Hasil Uji Lab BPOM : Skincare FF, Ratu Glow, Mira Hayati, Maxie Glow, Bestie Glow, dan NRL Positif Merkuri

Barang bukti skincare milik Mira Hayati, Fenny Frans dan Ratu Glow saat diamankan di Polda Sulsel | Foto : IST

Barang bukti skincare milik Mira Hayati, Fenny Frans dan Ratu Glow saat diamankan di Polda Sulsel | Foto : IST

Rapor-Merah.com | Balai Besar Pemeriksaan Obat dan Makanan (BBPOM) Kota Makassar bekerja sama dengan Direktorat Reserse Kriminal Khusus (Ditkrimsus) Polda Sulawesi Selatan telah mengamankan sejumlah produk skincare yang terbukti mengandung bahan berbahaya.

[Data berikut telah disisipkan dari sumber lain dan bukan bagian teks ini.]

-- ==== Sys2Proof/Machine/Mando.lean ====
section
/-! DEFINITION. The Mandolines: the sample grid, converter configuration, slices, crossings, sample groups and slice
scripts (10). Instants of the grid are in half ns of the time base. What a failed converter or a crossing does to a Whisk
unit or to the Line stands in Convert.lean. -/

namespace Sys2Proof.Machine

/-- An operation of the Mandolines on the whole device. -/
def Dev.onMando (d : Dev) (f : MandoState → MandoState) : Dev := { d with mando := f d.mando }

/-- Converter `c`. -/
def Dev.conv (d : Dev) (c : Nat) : Converter := vgetD d.mando.conv c Converter.reset

/-- Slot `n`, 4c + s. -/
def Dev.slot (d : Dev) (n : Nat) : Slot := vgetD d.mando.slots n Slot.reset

/-- One slot changed. -/
def Dev.onSlot (d : Dev) (n : Nat) (f : Slot → Slot) : Dev :=
  d.onMando fun m => { m with slots := vupdN m.slots n f }

/-- One converter changed. -/
def Dev.onConv (d : Dev) (c : Nat) (f : Converter → Converter) : Dev :=
  d.onMando fun m => { m with conv := vupdN m.conv c f }

/-! ## Width, grid and tick map (R285 to R287) -/

/-- The number of active slices. -/
def Converter.w (c : Converter) : Nat := 2 ^ c.width.toNat

/-- The tick period in half ns of the running milestone. -/
def Converter.tick (c : Converter) : Nat := max 1 c.grid

/-- The tick period of the configuration (Table 10.1), from the next milestone boundary on. -/
def Converter.newGrid (c : Converter) : Converter := { c with grid := if c.lp then 8000 else 1000 / c.w }

/-- Slice `k`. -/
def Converter.slice (c : Converter) (k : Nat) : Slice := vgetD c.slices k Slice.gone

/-- The slot that owns tick `j`. -/
def Converter.owner (c : Converter) (j : Nat) : Nat := (c.map.toNat >>> (2 * (j % 16))) % 4

/-- The ticks that a converter has in a milestone. -/
def Dev.ticksIn (d : Dev) (c ms : Nat) : Nat := 2 * (d.milestone ms).2 / (d.conv c).tick

/-- A tick brought forward over the milestones that have begun, each as long as it is: the lengths of later ones, and so their
ticks, are not known yet. -/
def Dev.tickPast (d : Dev) (c : Nat) : Nat → Tick → Tick
  | 0, t => t
  | k + 1, t =>
    let n := d.ticksIn c t.ms
    if t.j < n then t else if d.ms < t.ms then t else Dev.tickPast d c k { ms := t.ms + 1, j := t.j - n }

/-- The tick that a count of existing ticks leads to (R309), as far as the milestones have begun. -/
def Dev.tickNorm (d : Dev) (c : Nat) (t : Tick) : Tick := d.tickPast c 65 t

/-- The instant of a tick. -/
def Dev.tickAt (d : Dev) (c : Nat) (t : Tick) : Nat := 2 * (d.milestone t.ms).1 + t.j * (d.conv c).tick

/-- The first tick of milestone `ms` or of the next at or after an instant. An instant in the partial period that ends a
milestone leads to tick 0 of the next, since no tick lies between (R286). -/
def Dev.tickIn (d : Dev) (c ms at' : Nat) : Tick :=
  let p := (d.conv c).tick
  let m := d.milestone ms
  let j := (at' - 2 * m.1 + p - 1) / p
  if j < d.ticksIn c ms then { ms := ms, j := j } else { ms := ms + 1, j := (at' - 2 * (m.1 + m.2) + p - 1) / p }

/-- The first tick at or after an instant of the present milestone or of one before. -/
def Dev.tickFrom (d : Dev) (c : Nat) (at' : Nat) : Tick := d.tickIn c (d.msOf (at' / 2) 63 d.ms) at'

/-- Whether the milestone of a tick has begun, so that the tick is known to exist. -/
def Dev.begun (d : Dev) (t : Tick) : Bool := t.ms ≤ d.ms

/-- The first tick that a slot owns at or after a tick, among the milestones that have begun; a bound converter's slots own none
(R317). -/
def Dev.ownTick (d : Dev) (c s : Nat) : Nat → Tick → Option Tick
  | 0, _ => none
  | k + 1, t =>
    let u := d.tickNorm c t
    if !d.begun u || (d.conv c).bind ≠ 0 then none
    else if (d.conv c).owner u.j = s then some u else Dev.ownTick d c s k { u with j := u.j + 1 }

/-- The next `n` ticks that a slot owns, as far as the milestones have begun. -/
def Dev.ownTicks (d : Dev) (c s : Nat) : Nat → Tick → List Tick
  | 0, _ => []
  | n + 1, t =>
    match d.ownTick c s 32 t with
    | some u => u :: Dev.ownTicks d c s n { u with j := u.j + 1 }
    | none => []

/-- The waymark, counted through all milestones, that holds an instant: the last one of the milestone that starts at or before
it. -/
def Dev.waymarkOf (d : Dev) (ms at' : Nat) : Nat :=
  let m := d.milestone ms
  256 * ms + min 255 ((256 * ((at' - 2 * m.1) / 2 + 1) - 1) / max 1 m.2)

/-- The present waymark boundary, counted through all milestones. -/
def Dev.wmAbs (d : Dev) : Nat := 256 * d.ms + d.time.wm

/-- The script instant of the present boundary: 2.0 µs after it (R310). -/
def Dev.scriptInstant (d : Dev) : Nat := 2 * d.time.now + 4000

/-! ## Binding and configuration (R98, R288 to R290, R317) -/

/-- What binds a converter (Table 10.3 BIND): the Whisk unit whose channel a pot owns, or the Line. -/
def Image.bind (m : Image) (c : Nat) : BitVec 2 :=
  if (c = 0 || c = 1) && m.owner (0x058 + c) < 16 then 1
  else if c = 2 && m.lineEn then 2
  else 0

/-- The owner of a crossing (R301); none for a channel without an owner. -/
def Image.cxOwner (m : Image) (i : Nat) : Option Nat :=
  let c := i / 4
  let o := if m.bind c = 1 then m.owner (0x058 + c) else if m.bind c = 2 then 0 else m.owner (0x010 + i)
  if o < 16 then some o else none

/-- The configuration of a converter from its SCRIPTS entry, or the defaults of Table 10.2; the MC that the Line binds runs at
width 4 (R342), an MA or MB that a unit binds at width 8 (R447). -/
def Converter.load (c : Converter) (m : Image) (i : Nat) : Converter :=
  match payloadOf m.scripts (0x100 + i) with
  | some p =>
    { c with width := BitVec.ofNat 2 (byteAt p.data 0), lp := byteAt p.data 1 = 1, map := BitVec.ofNat 32 (leAt p.data 4 4),
             interval := BitVec.ofNat 14 (leAt p.data 8 2), bind := m.bind i }
  | none => { c with width := if m.bind i = 2 then 2 else 3, lp := false, map := 0xE4E4E4E4, interval := 100, bind := m.bind i }

/-- The working slices, ascending. -/
def Converter.working (c : Converter) : List Nat :=
  (upTo 9).filter (fun k => (c.slice k).duty ≠ .retired)

/-- Duties as they are when a converter becomes usable (R297): positions to working slices in ascending number, the
next working slice the spare. -/
def Converter.assign (c : Converter) : Converter :=
  let wk := c.working
  { c with next := 0, idleTurn := 0, phase := 0, freed := none, idleCal := none, exch := [], stalls := [],
           slices := vmapi (fun k (s : Slice) =>
             match wk.findIdx? (· == k) with
             | none => s
             | some i =>
               if i < c.w then { s with duty := .active, pos := i }
               else if i = c.w then { s with duty := .spare, pos := 0 }
               else { s with duty := .idle, pos := 0 }) c.slices }

/-- The converters as an acceptance leaves them: configuration loaded, FAILED judged afresh (R302). -/
def Dev.loadConverters (d : Dev) : Dev :=
  d.onMando fun m =>
    { m with conv := vmapi (fun i (c : Converter) =>
        let c1 := c.load d.image i
        ({ c1 with failed := c1.working.length < c1.w } : Converter).assign) m.conv }

/-- The spare slice. -/
def Converter.spare (c : Converter) : Option Nat := (upTo 9).find? (fun k => (c.slice k).duty == .spare)

/-- The slice at an active position. -/
def Converter.atPos (c : Converter) (p : Nat) : Option Nat :=
  (upTo 9).find? (fun k => (c.slice k).duty == .active && (c.slice k).pos == p)

/-- The idle slices, ascending, without one that is being calibrated. -/
def Converter.idles (c : Converter) : List Nat :=
  (upTo 9).filter (fun k => (c.slice k).duty == .idle && c.freed != some k && c.idleCal != some k)

/-- One slice changed. -/
def Converter.onSlice (c : Converter) (k : Nat) (f : Slice → Slice) : Converter := { c with slices := vupdN c.slices k f }

/-- Expiries that pass while a converter has no spare bring no rotation (R292). -/
def Converter.skipExpiry (now : Nat) (c : Converter) : Converter :=
  let iv := max 1 (c.interval.toNat * 1000000)
  if c.spare.isNone && c.freed.isNone && c.idleCal.isNone && c.expiry ≤ now then
    { c with expiry := c.expiry + ((now - c.expiry) / iv + 1) * iv }
  else c

/-- A slot's place in the grid carried over a milestone that has ended. -/
def Dev.renormSlot (d : Dev) (n : Nat) (s : Slot) : Slot :=
  { s with starting := s.starting.map (d.tickNorm (n / 4)),
           run := s.run.map (fun r => { r with cursor := d.tickNorm (n / 4) r.cursor }) }

/-- What a milestone boundary carries over of the grids of the milestone that ended: cursors that lie past its last tick, and the
active position of the next tick, since positions continue in turn across the boundary. -/
def Dev.carryGrids (d : Dev) : Dev :=
  d.onMando fun m =>
    { m with slots := vmapi (fun n s => d.renormSlot n s) m.slots,
             conv := vmapi (fun c (x : Converter) => { x with phase := (x.phase + d.ticksIn c (d.ms - 1)) % x.w }) m.conv }

/-- A milestone boundary starts every grid anew (R286). -/
def Dev.newGrids (d : Dev) : Dev :=
  d.onMando fun m => { m with conv := vmap (fun c => (Converter.skipExpiry d.time.now c).newGrid) m.conv }

/-- A slice retired (R294): its state, the record, the fault log; a converter left with fewer working slices than its
width becomes failed (R302). -/
def Dev.retireSlice (d : Dev) (c k cause : Nat) : Dev :=
  let d1 := d.onConv c fun x => x.onSlice k (fun s => { s with duty := .retired, pos := 0, cause := BitVec.ofNat 4 cause })
  let left := (d1.conv c).working.length
  let d2 := (d1.recordRetirement 2 (16 * c + k) cause).event 0x07 (16 * c + k) cause 0 left
  if left < (d2.conv c).w && !(d2.conv c).failed then
    (d2.onConv c fun x => { x with failed := true }).event 0x08 c 0 0 left
  else d2

/-- Whether a calibration is accepted (Table 10.5). -/
def CalResult.passes (r : CalResult) : Bool :=
  r.offset.natAbs ≤ 6400 && r.gain.natAbs ≤ 10000 && r.skew.natAbs ≤ 50 && r.spread ≤ 150

/-- The coefficients that a calibration computes. -/
def CalResult.coef (r : CalResult) : Coef := { offset := r.offset, gain := r.gain, skew := r.skew }

/-- One calibration attempt of slice `k` ends (Table 10.4, steps 5 and 6): it gives the slice its coefficients, or counts as
failed; the third failure in a row retires the slice with cause CAL (R294). -/
def Dev.calAttempt (d : Dev) (c k : Nat) (r : CalResult) : Dev :=
  if r.passes then d.onConv c fun x => x.onSlice k (fun s => { s with attempts := 0, coef := r.coef })
  else
    let n := ((d.conv c).slice k).attempts.toNat + 1
    let d1 := d.onConv c fun x =>
      x.onSlice k (fun s => { s with attempts := if n < 3 then BitVec.ofNat 2 n else 0, fails := satInc s.fails })
    if n < 3 then d1 else d1.retireSlice c k 1

/-- A converter that becomes usable (R297): every working slice calibrated once, duties assigned, the first interval starts. -/
def Dev.convWake (d : Dev) (cals : List CalResult) (c : Nat) : Dev :=
  let d1 := (d.conv c).working.foldl
    (fun d k => d.calAttempt c k (cals.getD k { offset := 0, gain := 0, skew := 0, spread := 0 })) d
  d1.onConv c fun x => { x.assign.newGrid with expiry := d.time.now + x.interval.toNat * 1000000 }

/-- The lowest idle slice made the spare where there is none. -/
def Converter.fillSpare (c : Converter) : Converter :=
  match c.spare, c.idles with
  | none, k :: _ => c.onSlice k (fun s => { s with duty := .spare, pos := 0 })
  | _, _ => c

/-- A change of the slice at a position, recorded. -/
def Converter.recordExchange (c : Converter) (e : Exchange) : Converter := { c with exch := e :: c.exch.take 127 }

/-- A spare where there is none, and then the spare at a position that stands vacant, from an instant on; `n` bounds how often
(log 177). -/
def Converter.settle (at' : Nat) : Nat → Converter → Converter
  | 0, c => c.fillSpare
  | n + 1, c0 =>
    let c := c0.fillSpare
    match c.spare, (upTo c.w).find? (fun p => (c.atPos p).isNone) with
    | some k, some p =>
      Converter.settle at' n ((c.onSlice k (fun s => { s with duty := .active, pos := p })).recordExchange
        { pos := p, at' := at', coef := none })
    | _, _ => c

/-! ## Background calibration (R292 to R297)

A rotation is a sequence of events, one CALIBRATION_ROTATION each: the exchange, every attempt on the freed slice, and every attempt
on the idle slice whose turn it is (Table 10.4, log 176). -/

/-- The exchange at an expiry (Table 10.4, steps 1 to 3): the spare takes position NEXT at the position's first tick after it is
connected, and the former slice is freed. -/
def Dev.calExchange (d : Dev) (c connect : Nat) : Dev :=
  let x := d.conv c
  match x.spare, x.atPos x.next with
  | some sp, some old =>
    if d.wmStart (d.time.wm + 1) ≤ x.expiry then d
    else
      d.onConv c fun y =>
        { ((y.onSlice sp (fun s => { s with duty := .active, pos := x.next })).onSlice old
            (fun s => { s with duty := .idle, pos := 0 })).recordExchange
              { pos := x.next, at' := 2 * (x.expiry + min connect 2000) + 1, coef := some (x.slice old).coef } with
          next := (x.next + 1) % y.w, exchanges := satInc y.exchanges, expiry := y.expiry + y.interval.toNat * 1000000,
          freed := some old }
  | _, _ => d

Kepala BBPOM Makassar, Hariani, menyatakan pihaknya telah melakukan pengujian laboratorium terhadap 66 sampel produk skincare dan satu obat tradisional.

“Semua produk yang diamankan dilakukan uji laboratorium. Kami di BPOM selalu mengandalkan hasil uji laboratorium, tidak sekadar perkiraan,” ujar Hariani di Kantor Polda Sulsel, Jumat (8/11/2024).

Dari hasil uji laboratorium, beberapa produk skincare yang diamankan terbukti positif mengandung merkuri atau raksa,  produk milik Fenny Frans (FF), Ratu Glow, Mira Hayati, Maxie Glow, Bestie Glow, dan NRL. “Produk Day Cream Glowing dan Night Cream Glowing dari FF positif mengandung merkuri. Padahal, kedua produk ini sebelumnya memiliki izin notifikasi dari BPOM,” jelasnya.

Produk lainnya yang disebutkan adalah My Body Slim dari Raja Glow (RG), yang seharusnya tergolong obat bahan alam dan tidak boleh mengandung bahan kimia aktif. Namun, hasil laboratorium menemukan zat bisacodyl, zat kimia aktif untuk penurunan berat badan, yang tidak sesuai dengan izin edar. “Ini mengandung bahan kimia aktif yang tidak seharusnya beredar,” tambah Hariani.

Sementara itu Kapolda Sulsel, Irjen Yudhiawan Wibisono membenarkan jika semua produk skincare yang sebelumnya dilaporkan masyarakat diduga mengandung bahan berbahaya telah disita dan saat ini masih dalam proses penyidikan. Termasuk bakal mengumumkan siapa saja pihak-pihak yang terlibat dalam peredaran skincare bermekuri di Sulsel.

“Jika terbukti mengandung bahan berbahaya pasti ada konsekuensi hukumnya,” tuturnya.

Sebelumnya diberitakan, produk kecantikan yang diduga milik Mira Hayati dan Nurul Damayana (NRL) kini tengah diselidiki oleh Ditreskrimsus Polda Sulsel. Produk-produk ini dicurigai mengandung zat kimia berbahaya, termasuk merkuri, yang dapat berdampak serius bagi kesehatan konsumen.